-- ==== Sys2Proof/Tests/Slice0.lean ====
section
/-! SUPPORT. Tests of the model, from the spec's worked examples and from the encodings of the spec laid out by hand, and for
each obligation a theorem that shows states and operands meeting its hypotheses, clause by clause. -/
namespace Sys2Proof.Tests
open Sys2Proof Sys2Proof.Machine
set_option Elab.async false

/-! ### States -/

/-- A group of two in slot 0, with 12 scalar registers, 16 vector registers, 4 tiles and 8 KiB of scratchpad; object 1 of its
address space is its code. -/
def group : Slot :=
  { bind := { sstate := .running, asid := 2, tenant := 3, block := 7, gcntm1 := 1, sregs := 12, vreg16 := 1, tiles := 4, scr4k := 2 },
    pc := 0x100000000000, em := 0xFFFFFFFF }

/-- The code object, one page at page 16 of die 0; object 5, two pages at page 32; object 6, the same for far-tier memory. -/
def codeObj : Obj := { state := .valid, x := true, r := true, bound := 4096, exts := [⟨0, 1, true, false, 0, 16⟩] }
def dataObj : Obj := { state := .valid, r := true, w := true, a := true, bound := 8192, exts := [⟨0, 1, true, false, 1, 32⟩] }

/-- The module once its lehr is done, with the two groups on core 0 of die 0. -/
def machine : State :=
  let s := State.reset
  let s := { s with lehr := .done, ids := 40, time := 1000, mgmt := { s.mgmt with online := 0xFF, present := 0xFF, lc := .deployed } }
  let s := s.setSlot 0 group
  let s := s.setSlot 1 { group with bind := { group.bind with gidx := 1 } }
  let s := s.setCore 0 { s.core 0 with awake := true }
  (s.setObj 2 1 codeObj).setObj 2 5 dataObj

/-- The machine with a change to the issuing group. -/
def withGroup (f : Slot → Slot) (s : State := machine) : State := s.setSlot 0 (f (s.slot 0))

/-- The machine with values in the issuing group's first scalar registers. -/
def withScalars (vs : List W64) (s : State := machine) : State := withGroup (fun g => { g with s := vs.zipIdx.map fun p => (p.2, p.1) }) s

/-- The machine with `n` operations outstanding. -/
def withOutst (n : Nat) (s : State := machine) : State := withGroup (fun g => { g with outst := List.replicate n ⟨3, 0, .wait, none⟩ }) s

/-- The machine with operands of an event. -/
def withArg (f : Args → Args) (s : State := machine) : State := { s with arg := f s.arg }

/-- The machine with a translation register and an offset in each lane of v2: eight bytes apart in object 5. -/
def withTrans (s : State := machine) : State := withGroup (fun g => { g with
  b := [(1, { obj := 5, base := 0x80, pfn := 32, lim := 2, set := true, r := true, w := true, a := true, v := true })],
  v := [(2, genVec fun l => BitVec.ofNat 32 (8 * l))] }) s

def kernelNode (trapv : W64) : Node := { addr := 0x700000000000, kind := .launch, trapv := trapv, state := .ready }

/-! ### Witnesses: scalar, mask and control instructions -/

theorem witness_ScalarArithmetic :
    okS machine.grp 11 ∧ okS machine.grp 0 ∧ okS machine.grp 5 ∧
    typed .i8 (getS (withScalars [0x1FF, 0]).grp 0) < typed .i8 (getS (withScalars [0x1FF, 0]).grp 1) ∧
    ¬ typed .n8 (getS (withScalars [0x1FF, 0]).grp 0) < typed .n8 (getS (withScalars [0x1FF, 0]).grp 1) ∧
    typed .i8 (immS .i8 0xFFFFFF80) = -128 := by decide

theorem witness_ScalarLogic : okS machine.grp 11 ∧ okS machine.grp 0 ∧ okS machine.grp 5 ∧ okS machine.grp 10 := by decide

theorem witness_MaskInstructions : okS machine.grp 11 ∧ okS machine.grp 0 ∧ maskReg machine.grp 0 = 0xFFFFFFFF ∧
    maskReg machine.grp 3 = 0 := by decide

/-- A target that cannot be fetched is legal (R360), as slot 4 of a line is; slot 5 is not. -/
theorem witness_ControlTransfers :
    targetBad machine 0 machine.grp.bind.asid.toNat 0x900000000004 = false ∧
    targetBad machine 0 machine.grp.bind.asid.toNat 0x900000000005 = true ∧
    getS (withScalars [0x900000000004, 0x900000000005, 0xFFFFFFFFFFFFFFFF]).grp 0 = 0x900000000004 ∧
    condHolds .lt (getS (withScalars [0, 5, 0xFFFFFFFFFFFFFFFF]).grp 2).toInt 0 ∧
    ¬ condHolds .lt (getS (withScalars [0, 5]).grp 0).toInt 0 ∧ maskReg machine.grp 0 ≠ 0 ∧ maskReg machine.grp 3 = 0 ∧
    okS machine.grp 11 := by
  refine ⟨by decide, by decide, by decide, ?_, ?_, by decide, by decide, by decide⟩
  · show (getS _ _).toInt < 0
    decide
  · show ¬ (getS _ _).toInt < 0
    decide

theorem witness_SpecialRegisters :
    okS machine.grp ((15 : VReg).setWidth 6) = false ∧ okS machine.grp ((11 : VReg).setWidth 6) ∧ okV machine.grp 15 ∧
    flagsPending machine.grp = false ∧ flagsPending (withOutst 1).grp = true ∧ (6 : BitVec 5).toNat < 7 ∧
    7 ≤ (7 : BitVec 5).toNat ∧ Spr.clock ≠ .fflags ∧ Spr.clock ≠ .iflags := by decide

def draining : State := withGroup fun g => { g with bind := { g.bind with sstate := .draining } }
def storing : State := withGroup fun g => { g with outst := [⟨3, 0, .mem ⟨.store 4, false, 5, [], []⟩, none⟩] }
/-- The block with the other group arrived at barrier 2, which expects two. -/
def oneArrived : State := machine.setBlock 0 { machine.block 0 with bars := [(2, ⟨2, 2⟩)] }

def barrier (s : State) : Barrier := tget (s.block s.lead).bars 2 {}
/-- The issuing group arrives there. -/
def arrives (s : State) : State :=
  s.setBlock s.lead { s.block s.lead with bars := tset (s.block s.lead).bars 2 ⟨2, (barrier s).arr ||| 1⟩ }

theorem witness_GroupStopsAndBarriers :
    machine.grp.bind.sstate ≠ .draining ∧ draining.grp.bind.sstate = .draining ∧
    (machine.grp.dfault = none ∧ machine.grp.outst = [] ∧ machine.grp.board = [] ∧ machine.grp.bind.sstate = .running ∧
      machine.grp.stopped = false ∧ (machine.die 0).halted = none) ∧
    ((withOutst 1).grp.dfault = none ∧ (withOutst 1).grp.outst ≠ []) ∧ storesPerformed storing.grp = false ∧
    storesPerformed machine.grp ∧ machine.grp.barrier = none ∧
    ((barrier machine).exp = 0 ∧ (barrier machine).arr.getLsbD 0 = false ∧ barrierFull (arrives machine) 0 2 = false) ∧
    ((barrier oneArrived).exp = 2 ∧ (barrier oneArrived).arr.getLsbD 0 = false ∧ (barrier oneArrived).arr.getLsbD 1 = true ∧
      barrierFull (arrives oneArrived) 0 2 ∧ barrierHeld (arrives oneArrived) 0 2 = false ∧
      (∀ j ∈ blockSlots oneArrived 0, (oneArrived.slot j).dfault = none ∧ (oneArrived.slot j).aside = none) ∧
      (barrier oneArrived).exp ≠ 0 ∧ (barrier oneArrived).exp ≠ (1 : BitVec 5).toNat) ∧
    (machine.grp.bind.gcntm1.toNat + 1 < (3 : BitVec 5).toNat ∧ (2 : BitVec 5).toNat ≤ machine.grp.bind.gcntm1.toNat + 1) := by
  decide

/-- The launch whose handler's line is at page 0 of an object that cannot be fetched, so its first slot is no reason to fault. -/
def launched (f : Slot → Slot) : State := withGroup (fun g => f { g with bind := { g.bind with node := 0x700000000000 } })
  { machine with graphs := [{ hdr := 0x600000000000, asid := 2, die := 0, gcompl := 0, nodes := [kernelNode 0x900000000040], edges := [] }] }
def handling (em : W32) (rpc : W64) : State := withScalars [0x100000000004, 5] (withGroup fun g =>
  { g with inHandler := true, frame := { g.frame with rpc := rpc, em := em } })
/-- Address space 2 is the device tenant's. -/
def reserved (s : State) : State := { s with mgmt := { s.mgmt with reservedAsids := [2] } }
/-- BRKHALT of the group's tenant is on; `u` is the tenant of the other block. -/
def breaking (u : W6) : State :=
  let s := (launched id).setIface 3 { machine.iface 3 with brkHalt := true }
  s.setSlot 1 { s.slot 1 with bind := { (s.slot 1).bind with tenant := u } }
/-- The handler that a group held at barrier 2 entered. -/
def handlingAside : State := let s := handling 0xFFFFFFFF 4; s.setSlot 0 { s.slot 0 with aside := some { pc := 4, barrier := some 2 } }

theorem witness_TrapsReturnsAndBreakpoints :
    handlerReady (launched id) ∧ machine.grp.inHandler = false ∧
    ((handling 5 0).grp.inHandler ∧ (handling 5 0).grp.em ≠ (handling 5 0).grp.frame.em) ∧
    ((handling 0xFFFFFFFF 4).grp.em = (handling 0xFFFFFFFF 4).grp.frame.em ∧
      ((4 : W64).extractLsb' 3 3 = 0 ∧ ((4 : W64).extractLsb' 0 3).toNat ≤ 4) ∧ ¬ (((5 : W64).extractLsb' 0 3).toNat ≤ 4) ∧
      getS (handling 0xFFFFFFFF 4).grp 0 = 0x100000000004 ∧ getS (handling 0xFFFFFFFF 4).grp 1 = 5 ∧ okS (handling 0xFFFFFFFF 4).grp 1) ∧
    ((handling 0xFFFFFFFF 4).grp.aside = none ∧ (handling 0xFFFFFFFF 4).grp.barrier = none ∧ handlingAside.grp.inHandler ∧
      handlingAside.grp.aside = some { pc := 4, barrier := some 2 } ∧ handlingAside.grp.frame.rpc = 4 ∧
      handlingAside.grp.em = handlingAside.grp.frame.em ∧ handlingAside.grp.bind.sstate ≠ .draining) ∧
    ((launched id).iface 3).brkHalt = false ∧ (reserved (launched id)).reserved 2 ∧ (breaking 3).reserved 2 = false ∧
    (breaking 4).reserved 2 = false ∧
    (((breaking 3).iface 3).brkHalt ∧ haltPermitted (breaking 3) 0 3) ∧
    (handlerReady (breaking 4) ∧ ((breaking 4).iface 3).brkHalt ∧ haltPermitted (breaking 4) 0 3 = false) := by decide

/-! ### Witnesses: vector instructions -/

theorem witness_VectorArithmetic : okVx machine.grp true 14 ∧ okVx machine.grp false 15 ∧ okVx machine.grp true 14 = true ∧
    okVx machine.grp true 15 = false := by decide

/-- Every word has its count of leading zeros. -/
theorem leading_zeros (w : W32) : ∀ j n, n + j = 32 → (∀ i, 32 - n ≤ i → i < 32 → w.getLsbD i = false) →
    ∃ n ≤ 32, (∀ i, 32 - n ≤ i → i < 32 → w.getLsbD i = false) ∧ (n < 32 → w.getLsbD (31 - n) = true)
  | 0, n, hn, h => ⟨n, by omega, h, by omega⟩
  | j + 1, n, hn, h => by
    by_cases hb : w.getLsbD (31 - n) = true
    · exact ⟨n, by omega, h, fun _ => hb⟩
    · refine leading_zeros w j (n + 1) (by omega) fun i h1 h2 => ?_
      by_cases hi : i = 31 - n
      · subst hi; simpa using hb
      · exact h i (by omega) h2

theorem witness_VectorLogic : okS machine.grp 11 ∧ okV machine.grp 15 ∧ okVx machine.grp true 14 ∧
    (∃ f : Nat → Bool, ∀ l, f l = true ↔ condHolds .eq (typed .i32 (lane (srcV machine.grp 0 15) l)) (typed .i32 (0 : W32))) ∧
    (∃ n : Nat → Nat → Nat, ∀ k l, n k l ≤ 32 ∧
      (∀ i, 32 - n k l ≤ i → i < 32 → (lane (srcV machine.grp k 14) l).getLsbD i = false) ∧
      (n k l < 32 → (lane (srcV machine.grp k 14) l).getLsbD (31 - n k l) = true)) := by
  refine ⟨by decide, by decide, by decide, ⟨fun l => decide (typed .i32 (lane (srcV machine.grp 0 15) l) = typed .i32 (0 : W32)),
    fun l => decide_eq_true_iff⟩, ?_⟩
  have h : ∀ k l, ∃ n, n ≤ 32 ∧ _ := fun k l => leading_zeros (lane (srcV machine.grp k 14) l) 32 0 rfl (by omega)
  exact ⟨fun k l => (h k l).choose, fun k l => (h k l).choose_spec⟩

theorem witness_VectorFloatingPoint : okV machine.grp 15 ∧ okVx machine.grp true 14 ∧ okVx machine.grp false 15 := by decide

theorem witness_CrossLaneAndTopK :
    okV machine.grp 15 ∧ outstFull (withOutst 64).grp ∧ outstFull (withOutst 63).grp = false ∧ okS2 machine.grp 10 ∧ okS machine.grp 11 ∧
    okVn machine.grp 2 14 ∧ laneOn (activeSet (withGroup fun g => { g with em := 0x80000000 }).grp ⟨false, 0⟩) 31 ∧
    ∀ i < 31, laneOn (activeSet (withGroup fun g => { g with em := 0x80000000 }).grp ⟨false, 0⟩) i = false := by decide

theorem witness_WideAccumulator : okV machine.grp 15 ∧ okV machine.grp 0 := by decide
/-! ### Witnesses: memory, tiles and the matrix engine -/

def noLanes (s : State := machine) : State := withGroup (fun g => { g with em := 0 }) s
def lane8 (base : Nat) (l : Nat) : Int := (base : Int) + (lane (getV withTrans.grp 2) l).toInt

/-- The lanes of v2, eight bytes apart from 80H on, lie in object 5, and those from 1F88H on pass its bound from lane 15 on. -/
theorem witness_MemoryAccesses :
    okV withTrans.grp 15 ∧ okV withTrans.grp 2 ∧ outstFull (withOutst 64).grp ∧ outstFull withTrans.grp = false ∧
    memActive (noLanes withTrans).grp ⟨false, 0⟩ = 0 ∧ memActive withTrans.grp ⟨false, 0⟩ = 0xFFFFFFFF ∧
    (∀ l < 32, transLane withTrans 0 2 (tget withTrans.grp.b 1 {}) (lane8 0x80 l) 4 4 .r = .ok (32 * 4096 + 0x80 + 8 * l)) ∧
    (∀ l < 32, transLane withTrans 0 2 (tget withTrans.grp.b 1 {}) (lane8 0x80 l) 4 4 .a = .ok (32 * 4096 + 0x80 + 8 * l)) ∧
    (transLane withTrans 0 2 (tget withTrans.grp.b 1 {}) (lane8 0x1F88 15) 4 4 .w = .fault 0x21 ∧
      ∀ l < 15, transLane withTrans 0 2 (tget withTrans.grp.b 1 {}) (lane8 0x1F88 l) 4 4 .w = .ok (33 * 4096 + 0xF88 + 8 * l)) ∧
    (∀ l < 32, scrLane withTrans.grp 0 (lane8 0x1F00 l) 4 = .ok (0x1F00 + 8 * l)) ∧
    (scrLane withTrans.grp 0 (lane8 0x1F88 15) 4 = .fault 0x28 ∧
      ∀ l < 15, ∀ c, scrLane withTrans.grp 0 (lane8 0x1F88 l) 4 ≠ .fault c) := by
  refine ⟨by decide, by decide, by decide, by decide, by decide, by decide, by decide, by decide, ⟨by decide, by decide⟩, by decide,
    by decide, ?_⟩
  have h : ∀ l < 15, scrLane withTrans.grp 0 (lane8 0x1F88 l) 4 = .ok (0x1F88 + 8 * l) := by decide
  intro l hl c
  rw [h l hl]
  simp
===
Go through the listing above and write out exactly the lines starting with the one holding "(((breaking 3).iface 3).brkHalt" and running through the one holding "okVn machine.grp 2", ends included, and no others.

_Reply:_
    (((breaking 3).iface 3).brkHalt ∧ haltPermitted (breaking 3) 0 3) ∧
    (handlerReady (breaking 4) ∧ ((breaking 4).iface 3).brkHalt ∧ haltPermitted (breaking 4) 0 3 = false) := by decide

/-! ### Witnesses: vector instructions -/

theorem witness_VectorArithmetic : okVx machine.grp true 14 ∧ okVx machine.grp false 15 ∧ okVx machine.grp true 14 = true ∧
    okVx machine.grp true 15 = false := by decide

/-- Every word has its count of leading zeros. -/
theorem leading_zeros (w : W32) : ∀ j n, n + j = 32 → (∀ i, 32 - n ≤ i → i < 32 → w.getLsbD i = false) →
    ∃ n ≤ 32, (∀ i, 32 - n ≤ i → i < 32 → w.getLsbD i = false) ∧ (n < 32 → w.getLsbD (31 - n) = true)
  | 0, n, hn, h => ⟨n, by omega, h, by omega⟩
  | j + 1, n, hn, h => by
    by_cases hb : w.getLsbD (31 - n) = true
    · exact ⟨n, by omega, h, fun _ => hb⟩
    · refine leading_zeros w j (n + 1) (by omega) fun i h1 h2 => ?_
      by_cases hi : i = 31 - n
      · subst hi; simpa using hb
      · exact h i (by omega) h2

theorem witness_VectorLogic : okS machine.grp 11 ∧ okV machine.grp 15 ∧ okVx machine.grp true 14 ∧
    (∃ f : Nat → Bool, ∀ l, f l = true ↔ condHolds .eq (typed .i32 (lane (srcV machine.grp 0 15) l)) (typed .i32 (0 : W32))) ∧
    (∃ n : Nat → Nat → Nat, ∀ k l, n k l ≤ 32 ∧
      (∀ i, 32 - n k l ≤ i → i < 32 → (lane (srcV machine.grp k 14) l).getLsbD i = false) ∧
      (n k l < 32 → (lane (srcV machine.grp k 14) l).getLsbD (31 - n k l) = true)) := by
  refine ⟨by decide, by decide, by decide, ⟨fun l => decide (typed .i32 (lane (srcV machine.grp 0 15) l) = typed .i32 (0 : W32)),
    fun l => decide_eq_true_iff⟩, ?_⟩
  have h : ∀ k l, ∃ n, n ≤ 32 ∧ _ := fun k l => leading_zeros (lane (srcV machine.grp k 14) l) 32 0 rfl (by omega)
  exact ⟨fun k l => (h k l).choose, fun k l => (h k l).choose_spec⟩

theorem witness_VectorFloatingPoint : okV machine.grp 15 ∧ okVx machine.grp true 14 ∧ okVx machine.grp false 15 := by decide

theorem witness_CrossLaneAndTopK :
    okV machine.grp 15 ∧ outstFull (withOutst 64).grp ∧ outstFull (withOutst 63).grp = false ∧ okS2 machine.grp 10 ∧ okS machine.grp 11 ∧
    okVn machine.grp 2 14 ∧ laneOn (activeSet (withGroup fun g => { g with em := 0x80000000 }).grp ⟨false, 0⟩) 31 ∧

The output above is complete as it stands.